Programming with abstract data types

More than with any other part of Standard ML programming with abstypes requires a certain discipline. We have in the abstype concept a means of localising the creation of values of a particular type and the reason for wishing to do this is that we can validate the creation of these values, rejecting certain undesirable ones, perhaps by raising exceptions. Moreover, we can exploit the validation within the abstype definition itself. Here we implement sets as ordered lists without repetitions.

abstype 'a ordered_set = Set of (('a * 'a) -> bool) * 'a list
  fun emptyset (op <=) = Set (op <=, [])
  fun addset (x, Set (op <=, s)) =
    let fun ins [] = [x]
          | ins (s as h::t) = 
            if x = h then s else
            if x <= h then x :: s else h :: ins t
     in Set (op <=, ins s)
  fun memberset (x, Set (_, [])) = false
    | memberset (x, Set (op <=, h::t)) = 
      h <= x andalso (x = h orelse memberset (x, Set (op <=, t)))

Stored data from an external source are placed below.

-- ==== Sys2Proof/Machine/HalfwordTransfer.lean ====
section
/-!
DEFINITION. The meanings of LDRH, STRH, LDRSB, LDRSH (spec/46_halfword_signed_transfer.md R280 to R287).
-/

namespace Sys2Proof.Machine

/-- The restrictions of the family: Rd is not r15, and P = 0 goes with W = 0 (R281, R283 to R286). -/
def withHalfword (p w : Bool) (rd : Reg) (k : Result State) : Result State :=
  require (rd != 15) .pcOperand (require (p || !w) .postIndexedW k)

/-- A load whose value is extended to a word by `extend` (R283, R285, R286). -/
def loadExtended (s : State) (x : Indexing) (rd : Reg) (size : AccessSize) (extend : Word → Word) : Result State :=
  loadIndexed s x (s.load size (s.addressOf x) s.privileged) fun t v => (t.writeReg rd (extend v)).advance

/-- LDRH zero-extends; the value read already is (R283). -/
def loadHalf (s : State) (x : Indexing) (rd : Reg) : Result State := loadExtended s x rd .half id

/-- LDRSB copies bit 7 to bits [31:8] (R285). -/
def loadSignedByte (s : State) (x : Indexing) (rd : Reg) : Result State :=
  loadExtended s x rd .byte fun v => (v.extractLsb' 0 8).signExtend 32

/-- LDRSH copies bit 15 to bits [31:16] (R286). -/
def loadSignedHalf (s : State) (x : Indexing) (rd : Reg) : Result State :=
  loadExtended s x rd .half fun v => (v.extractLsb' 0 16).signExtend 32

/-- STRH stores bits [15:0] (R284). -/
def storeHalf (s : State) (x : Indexing) (rd : Reg) : Result State :=
  storeIndexed s x .half (s.readReg rd) s.privileged

/-- The addressing of the immediate-offset forms (R280, R281). -/
def halfImmIndexing (p u w : Bool) (rn : Reg) (off : BitVec 8) : Indexing := ⟨p, u, !p || w, rn, off.setWidth 32⟩

/-- The addressing of the register-offset forms: the register is not shifted (R280, R281). -/
def State.halfRegIndexing (s : State) (p u w : Bool) (rn rm : Reg) : Indexing := ⟨p, u, !p || w, rn, s.readReg rm⟩

/-- STRH, immediate offset (R284). -/
def execStrhImm (c : Cond) (p u w : Bool) (rn rd : Reg) (off : BitVec 8) (s : State) : Result State :=
  let x := halfImmIndexing p u w rn off
  conditional c s (withHalfword p w rd (withBase x rd (storeHalf s x rd)))

/-- STRH, register offset (R284). -/
def execStrhReg (c : Cond) (p u w : Bool) (rn rd rm : Reg) (s : State) : Result State :=
  let x := s.halfRegIndexing p u w rn rm
  conditional c s (withHalfword p w rd (withRegisterOffset x rd rm (storeHalf s x rd)))

/-- LDRH, immediate offset (R283). -/
def execLdrhImm (c : Cond) (p u w : Bool) (rn rd : Reg) (off : BitVec 8) (s : State) : Result State :=
  let x := halfImmIndexing p u w rn off
  conditional c s (withHalfword p w rd (withBase x rd (loadHalf s x rd)))

/-- LDRH, register offset (R283). -/
def execLdrhReg (c : Cond) (p u w : Bool) (rn rd rm : Reg) (s : State) : Result State :=
  let x := s.halfRegIndexing p u w rn rm
  conditional c s (withHalfword p w rd (withRegisterOffset x rd rm (loadHalf s x rd)))

/-- LDRSB, immediate offset (R285). -/
def execLdrsbImm (c : Cond) (p u w : Bool) (rn rd : Reg) (off : BitVec 8) (s : State) : Result State :=
  let x := halfImmIndexing p u w rn off
  conditional c s (withHalfword p w rd (withBase x rd (loadSignedByte s x rd)))

/-- LDRSB, register offset (R285). -/
def execLdrsbReg (c : Cond) (p u w : Bool) (rn rd rm : Reg) (s : State) : Result State :=
  let x := s.halfRegIndexing p u w rn rm
  conditional c s (withHalfword p w rd (withRegisterOffset x rd rm (loadSignedByte s x rd)))

/-- LDRSH, immediate offset (R286). -/
def execLdrshImm (c : Cond) (p u w : Bool) (rn rd : Reg) (off : BitVec 8) (s : State) : Result State :=
  let x := halfImmIndexing p u w rn off
  conditional c s (withHalfword p w rd (withBase x rd (loadSignedHalf s x rd)))

/-- LDRSH, register offset (R286). -/
def execLdrshReg (c : Cond) (p u w : Bool) (rn rd rm : Reg) (s : State) : Result State :=
  let x := s.halfRegIndexing p u w rn rm
  conditional c s (withHalfword p w rd (withRegisterOffset x rd rm (loadSignedHalf s x rd)))

end Sys2Proof.Machine
end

The abstype mechanism ensures that sets have been created either by the function emptyset or by the function addset. Both of these functions construct sorted lists and thus it is safe to exploit this ordering in memberset. By this time, because we are imposing a particular order on the values in the list it is crucially important we do not provide access to the Set constructor (say via val mk_ set = Set) because otherwise a user of this ordered_set abstype could create an unordered set thus.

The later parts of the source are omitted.